The process I use is: lock on what's fixed, and then start to handle the changing portions.

So we know we have 3 dots:


  \. \. \.

Keeping in mind that we have to escape the dots, as a dot is one of our special jailed characters and needs to escape!

Technically we could just about finish here and have a working and correct solution. The obvious solution to put general ".*" wildcards between the dots. Like so:


  .*\..*\..*\..*

This will work. I would strongly urge you to keep reading though. Why? The solution as presented is very loose. It can easily match things you'd probably rather it didn't. Regular Expression writing is a trade off between being overly picky, and not picky enough.
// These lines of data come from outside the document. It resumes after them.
-- ==== Sys2Proof/Machine/Codes.lean ====
section
/-!
DEFINITION. Sys2Proof/Machine/Codes.lean: the codes of the lanes: the Reed-Solomon code, blocks and scrambler of the forward direction (R118, R119),
the 8b/10b code of the back channel (R128), the test patterns (R106, R108), the equalizer's sums and the SNR (R92).
-/
namespace Sys2Proof.Machine

/-! ## The field GF(2¹⁰) (R118) -/

/-- A product in GF(2¹⁰) with x¹⁰ + x³ + 1 (R118): α is 2. -/
def gfMul (a b : Nat) : Nat := ((List.range 10).foldl (fun (p : Nat × Nat) i =>
  (if b.testBit i then p.1 ^^^ p.2 else p.1, if 512 ≤ p.2 then (2 * p.2) ^^^ 0x409 else 2 * p.2)) (0, a % 1024)).1

/-- A power in GF(2¹⁰), for exponents below 1024. -/
def gfPow (a n : Nat) : Nat := ((List.range 10).foldl (fun (p : Nat × Nat) i =>
  (if n.testBit i then gfMul p.1 p.2 else p.1, gfMul p.2 p.2)) (1, a)).1

/-- The inverse of a nonzero element. -/
def gfInv (a : Nat) : Nat := gfPow a 1022

/-- The value at x of a polynomial whose highest coefficient comes first. -/
def gfEval (l : List Nat) (x : Nat) : Nat := l.foldl (fun acc c => gfMul acc x ^^^ c) 0

/-- The value at x of a polynomial whose constant coefficient comes first. -/
def gfEvalUp (l : List Nat) (x : Nat) : Nat := gfEval l.reverse x

/-! ## The code RS(144,136) (R118) -/

/-- The syndromes of a word of 144 symbols: its values at α⁰ to α⁷. -/
def rsSyndromes (w : List Nat) : List Nat := (List.range 8).map fun j => gfEval w (gfPow 2 j)

/-- The generator polynomial, highest coefficient first: the product of x − αʲ for j from 0 to 7. -/
def rsGenerator : List Nat := (List.range 8).foldl (fun g j => ((g ++ [0]).zip (0 :: g)).map fun (a : Nat × Nat) => a.1 ^^^ gfMul (gfPow 2 j) a.2) [1]

/-- The codeword of 136 message symbols: the message, then 8 parity symbols (systematic). -/
def rsEncode (m : List Nat) : List Nat :=
  m ++ m.foldl (fun r c =>
    let q := c ^^^ r.headD 0
    ((r.tail ++ [0]).zip rsGenerator.tail).map fun (a : Nat × Nat) => a.1 ^^^ gfMul q a.2) (List.replicate 8 0)

/-- The search for the error locator: the locator and the one before its last change of length, constant coefficient first; its length; the
discrepancy at that change, and the steps since. -/
structure Locator where
  cur : List Nat := [1]
  old : List Nat := [1]
  len : Nat := 0
  disc : Nat := 1
  gap : Nat := 1

/-- Sum of two polynomials, constant coefficient first. -/
def polyAdd : List Nat → List Nat → List Nat
  | [], b => b
  | a, [] => a
  | x :: a, y :: b => (x ^^^ y) :: polyAdd a b

/-- One step of the search, with the n-th syndrome. -/
def Locator.step (l : Locator) (syn : List Nat) (n : Nat) : Locator :=
  let d := (List.range (l.len + 1)).foldl (fun acc i => acc ^^^ gfMul (l.cur.getD i 0) (syn.getD (n - i) 0)) 0
  if d = 0 then { l with gap := l.gap + 1 }
  else
    let q := gfMul d (gfInv l.disc)
    let next := polyAdd l.cur (List.replicate l.gap 0 ++ l.old.map (gfMul q))
    if 2 * l.len ≤ n then { cur := next, old := l.cur, len := n + 1 - l.len, disc := d, gap := 1 } else { l with cur := next, gap := l.gap + 1 }

/-- The error value at degree k, by Forney's formula for roots from α⁰ on. -/
def errorValue (syn : List Nat) (loc : List Nat) (k : Nat) : Nat :=
  let x := gfPow 2 k
  let xi := gfInv x
  let omega := (List.range 8).map fun i => (List.range (i + 1)).foldl (fun acc j => acc ^^^ gfMul (loc.getD j 0) (syn.getD (i - j) 0)) 0
  let slope := (List.range loc.length).map fun i => if i % 2 = 0 then loc.getD (i + 1) 0 else 0
  gfMul x (gfMul (gfEvalUp omega xi) (gfInv (gfEvalUp slope xi)))

/-- Decode a received word (R118): the symbols corrected, at most 4, with the message; none where it is uncorrectable. -/
def rsDecode (w : List Nat) : Option (Nat × List Nat) :=
  let syn := rsSyndromes w
  if w.length ≠ 144 then none
  else if syn.all (· == 0) then some (0, w.take 136)
  else
    let l := (List.range 8).foldl (fun (l : Locator) n => l.step syn n) {}
    let spots := (List.range 144).filter fun k => gfEvalUp l.cur (gfInv (gfPow 2 k)) == 0
    if 4 < l.len ∨ spots.length ≠ l.len then none
    else
      let fixed := ((List.range 144).zip w).map fun (e : Nat × Nat) =>
        if spots.contains (143 - e.1) then e.2 ^^^ errorValue syn l.cur (143 - e.1) else e.2
      if (rsSyndromes fixed).all (· == 0) then some (l.len, fixed.take 136) else none

/-! ## Blocks (R119, R120) -/

/-- The message bits of a codeword, in the order they are sent: each symbol bit 0 first. -/
def messageBits (m : List Nat) : List Bool := m.flatMap fun c => (List.range 10).map fun i => c.testBit i

/-- The next bit of the scrambler x³¹ + x²⁸ + 1 with its register. -/
def scramblerNext (r : Nat) : Bool × Nat :=
  let b := r.testBit 30 != r.testBit 27
  (b, (2 * r + (if b then 1 else 0)) % 2 ^ 31)

/-- Scramble or descramble bits from a register on (R119: additive). -/
def scramble (r : Nat) : List Bool → List Bool × Nat
  | [] => ([], r)
  | x :: xs =>
    let (k, r) := scramblerNext r
    let (ys, r) := scramble r xs
    ((x != k) :: ys, r)

/-- A number from bits, bit 0 first. -/
def ofBits (l : List Bool) : Nat := l.foldr (fun b v => (if b then 1 else 0) + 2 * v) 0

/-- Counts of two runs of blocks together. -/
def BlockCounts.plus (a b : BlockCounts) : BlockCounts := ⟨a.bad + b.bad, a.seen + b.seen, a.busy + b.busy⟩

/-- A payload block (R119, R121, R127): its sync header and its 128 payload bits, descrambled. A block that is discarded is no IDLE block
(DEDUCED). -/
def BlockCounts.block (c : BlockCounts) (sync : Nat) (payload : List Bool) : BlockCounts :=
  let type := ofBits (payload.take 8)
  if sync = 2 then { c with seen := c.seen + 1, busy := c.busy + 1 }
  else if sync = 1 ∧ type = 0x78 then { c with seen := c.seen + 1, busy := c.busy + 1 }
  else if sync = 1 ∧ type = 0x2D then { c with seen := c.seen + 1 }
  else { c with bad := c.bad + 1, seen := c.seen + 1, busy := c.busy + 1 }

/-- Payload blocks cut from bits that begin at a block's start (R119), with what is left; `k` bounds their number. -/
def cutBlocks : Nat → List Bool → Nat → BlockCounts → List Bool × Nat × BlockCounts
  | 0, bits, r, c => (bits, r, c)
  | k + 1, bits, r, c =>
    if bits.length < 130 then (bits, r, c)
    else
      let (payload, r) := scramble r ((bits.drop 2).take 128)
      cutBlocks k (bits.drop 130) r (c.block (ofBits (bits.take 2)) payload)

/-- The scrambler's register after n payload blocks of a superframe. -/
def scramblerAt : Nat → Nat
  | 0 => 2 ^ 31 - 1
  | n + 1 => (scramble (scramblerAt n) (List.replicate 128 false)).2

/-- A codeword's message goes through the block cutter (R119, R120): the marker block at the start of a superframe is passed over; after a codeword
that was not delivered the first whole block is the next one. -/
def BlockPlace.feed (p : BlockPlace) (message : Option (List Nat)) : BlockPlace × BlockCounts :=
  let cw := (p.cw + 1) % 52
  match message with
  | none => ({ cw, carry := if cw = 0 then some [] else none, lfsr := p.lfsr }, {})
  | some m =>
    let bits := messageBits m
    let start := 1360 * p.cw
    let (bits, r) := if p.cw = 0 then (bits.drop 130, 2 ^ 31 - 1)
      else match p.carry with
        | some l => (l ++ bits, p.lfsr)
        | none => (bits.drop ((130 - start % 130) % 130), scramblerAt ((start + 129) / 130 - 1))
    let (left, r, c) := cutBlocks 12 bits r {}
    ({ cw, carry := some left, lfsr := r }, c)

/-! ## 8b/10b (R128: IEEE 802.3 Clause 36) -/

/-- The 6-bit code of the five low bits at negative running disparity, abcdei with a highest. -/
def code6 (x : Nat) : Nat := [0b100111, 0b011101, 0b101101, 0b110001, 0b110101, 0b101001, 0b011001, 0b111000, 0b111001, 0b100101, 0b010101, 0b110100,
  0b001101, 0b101100, 0b011100, 0b010111, 0b011011, 0b100011, 0b010011, 0b110010, 0b001011, 0b101010, 0b011010, 0b111010, 0b110011, 0b100110, 0b010110,
  0b110110, 0b001110, 0b101110, 0b011110, 0b101011].getD x 0

/-- The 4-bit code of the three high bits at negative running disparity, fghj with f highest. -/
def code4 (y : Nat) : Nat := [0b1011, 0b1001, 0b0101, 0b1100, 0b1101, 0b1010, 0b0110, 0b1110].getD y 0

/-- Ones in the low `w` bits. -/
def onesIn (w v : Nat) : Nat := ((List.range w).filter v.testBit).length

/-- A part of a code group at a running disparity (true: positive), and the disparity after it: an unbalanced part, and one of the two balanced parts
that alternate, is complemented at positive disparity. -/
def codePart (w v : Nat) (alternates rd : Bool) : Nat × Bool :=
  let even := onesIn w v * 2 == w
  let out := if rd && (!even || alternates) then 2 ^ w - 1 - v else v
  (out, if even then rd else !rd)

/-- The code group of a data byte, abcdei fghj with a highest, and the disparity after it. -/
def dataGroup (b : Nat) (rd : Bool) : Nat × Bool :=
  let x := b % 32
  let y := b / 32
  let (u, mid) := codePart 6 (code6 x) (x == 7) rd
  let alt := y == 7 && (if mid then x == 11 || x == 13 || x == 14 else x == 17 || x == 18 || x == 20)
  let (v, rd) := codePart 4 (if alt then 0b0111 else code4 y) (y == 3) mid
  (u * 16 + v, rd)

/-- A control code group from its form at negative disparity: K28.5, K27.7 and K29.7. -/
def controlGroup (neg : Nat) (rd : Bool) : Nat × Bool := (if rd then 1023 - neg else neg, if onesIn 10 neg = 5 then rd else !rd)

/-- A message between /S/ and /T/ as code groups (R128), and the disparity after it. An idle ordered set K28.5 D16.2 leaves the disparity as it is. -/
def messageGroups (bytes : List Byte) (rd : Bool) : List Nat × Bool :=
  let (s, rd) := controlGroup 0b1101101000 rd
  let (l, rd) := bytes.foldl (fun (a : List Nat × Bool) b => let (g, r) := dataGroup b.toNat a.2; (a.1 ++ [g], r)) ([s], rd)
  let (t, rd) := controlGroup 0b1011101000 rd
  (l ++ [t], rd)

/-! ## Test patterns (R106, R108) -/

/-- Taps of a pattern's polynomial with its degree (R106). -/
def patternTaps (p : Nat) : Nat × List Nat := match p with
  | 0 => (7, [7, 6])
  | 1 => (15, [15, 14])
  | 2 => (31, [31, 28])
  | _ => (13, [13, 12, 2, 1])

/-- The next bit of a pattern: the exclusive or of the earlier bits that the polynomial's terms name; the register holds the last bits, newest lowest. -/
def patternNext (p r : Nat) : Bool × Nat :=
  let (d, taps) := patternTaps p
  let b := taps.foldl (fun (a : Bool) t => a != r.testBit (t - 1)) false
  (b, (2 * r + (if b then 1 else 0)) % 2 ^ d)

/-- The first n bits of a pattern from a register on. -/
def patternBits (p : Nat) : Nat → Nat → List Bool
  | 0, _ => []
  | n + 1, r => let (b, r) := patternNext p r; b :: patternBits p n r

/-- The PAM4 level, 0 to 3, of a pair of bits by Gray mapping (R106: as IEEE 802.3 maps them): 00, 01, 11, 10 rising. -/
def grayLevel (a b : Bool) : Nat := match a, b with
  | false, false => 0
  | false, true => 1
  | true, true => 2
  | true, false => 3

/-- The levels of PRBS13Q (R106): each pair of bits of PRBS13. -/
def pamLevels : List Bool → List Nat
  | a :: b :: r => grayLevel a b :: pamLevels r
  | _ => []

/-- Bits that one injection inverts (R108, R109). -/
def Injection.bits (i : Injection) : Nat := if i.kind = 0 then 1 else if i.kind = 1 then 10 else i.len

/-- The generator's bit at which the j-th injection of a series begins, for a series that begins at bit `at_` (R108): a symbol starts at the next
multiple of 10. -/
def Injection.start (i : Injection) (at_ j : Nat) : Nat :=
  let b := at_ + j * i.gap
  if i.kind = 1 then (b + 9) / 10 * 10 else b

/-- Is the generator's bit k inverted by a series that begins at bit `at_` (R108)? -/
def Injection.inverts (i : Injection) (at_ k : Nat) : Bool := (List.range i.count).any fun j => decide (i.start at_ j ≤ k) && decide (k < i.start at_ j + i.bits)

/-! ## The receiver's sums (R92) -/

/-- The slicer error at a symbol, in 1/32768 of an ADC code (R92): the FFE's sum over the 24 samples around it, oldest first, with taps in 1/256
and the main cursor at tap `cur`; less H1, in 1/128, of the level decided before; less the symbol's own ideal level. No sum is rounded. -/
def slicerError (taps : List Int) (cur : Nat) (h1 : Int) (l : List RxSymbol) : Int :=
  let level := fun k => (l.getD k ⟨0, 0⟩).level
  128 * ((List.range 24).map fun t => taps.getD t 0 * ((l.getD (23 - t) ⟨0, 0⟩).code.toInt)).sum - h1 * level (22 - cur) - 128 * level (23 - cur)

/-- The sums over a window of the squares of the ideal levels and of the slicer error (R92), in the unit of `slicerError` squared. -/
def slicerSums (taps : List Int) (cur : Nat) (h1 : Int) : List RxSymbol → Nat × Nat
  | [] => (0, 0)
  | x :: r =>
    let a := slicerSums taps cur h1 r
    if (r.drop 22).isEmpty then a
    else
      let w := x :: r.take 23
      let level := 128 * (w.getD (23 - cur) ⟨0, 0⟩).level
      let e := slicerError taps cur h1 w
      (a.1 + (level * level).toNat, a.2 + (e * e).toNat)

/-- The symbols behind an SNR: 65,536 (R92), and the samples that the FFE needs around them. -/
def snrWindow : Nat := 65536 + 23

/-- Is 10 log₁₀ (signal / error) at least `c` hundredths of a dB (R92)? -/
def snrAtLeast (signal error c : Nat) : Bool := decide (10 ^ c * error ^ 1000 ≤ signal ^ 1000)

/-- 10 log₁₀ (signal / error) in whole hundredths of a dB, rounded down, for a ratio of 1 and more below 10⁶⁵ (R92). -/
def snrFloor (signal error : Nat) : Nat :=
  ((List.range 16).reverse).foldl (fun (q : Nat) i => if snrAtLeast signal error (q + 2 ^ i) then q + 2 ^ i else q) 0

/-- The change of VGA that brings the RMS ADC code toward 12 (R92). -/
def vgaStep (codes : List (BitVec 6)) : Int :=
  let sq : Int := (codes.map fun c => c.toInt * c.toInt).sum
  let hold : Int := 144 * codes.length
  if sq < hold then 1 else if hold < sq then -1 else 0

end Sys2Proof.Machine
end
It's probable that only when you get it wrong a few times will the line between the two become clearer. Cry

Next up? A number. Now, lets start with the 3rd observation: 1 to 3 digits long.

  • A single digit: [0-9]
  • 1 or 2 or 3 digits?

Can be done several ways:


[0-9]|[0-9][0-9]|[0-9][0-9][0-9]

Which while correct, is obviously going to be a pain to type the complete Regular Expression for, and hence be error prone. Not a Good Idea(tm).

Recall that we can specifiy a minimal and maximum number of items with curly brackets: {min,max}

So that would give us:


[0-9]{1,3}

So if we join this fragment with our dots we get:


[0-9]{1,3}\.[0-9]{1,3}\.[0-9]{1,3}\.[0-9]{1,3}

Or to make it a little easier to read, do what I do and break it down over several lines to significantly improve clarity:


[0-9]{1,3}
\.
[0-9]{1,3}
\.
[0-9]{1,3}
\.
[0-9]{1,3}

Just remember to glue it all back together when entering into GA or your favourite tool.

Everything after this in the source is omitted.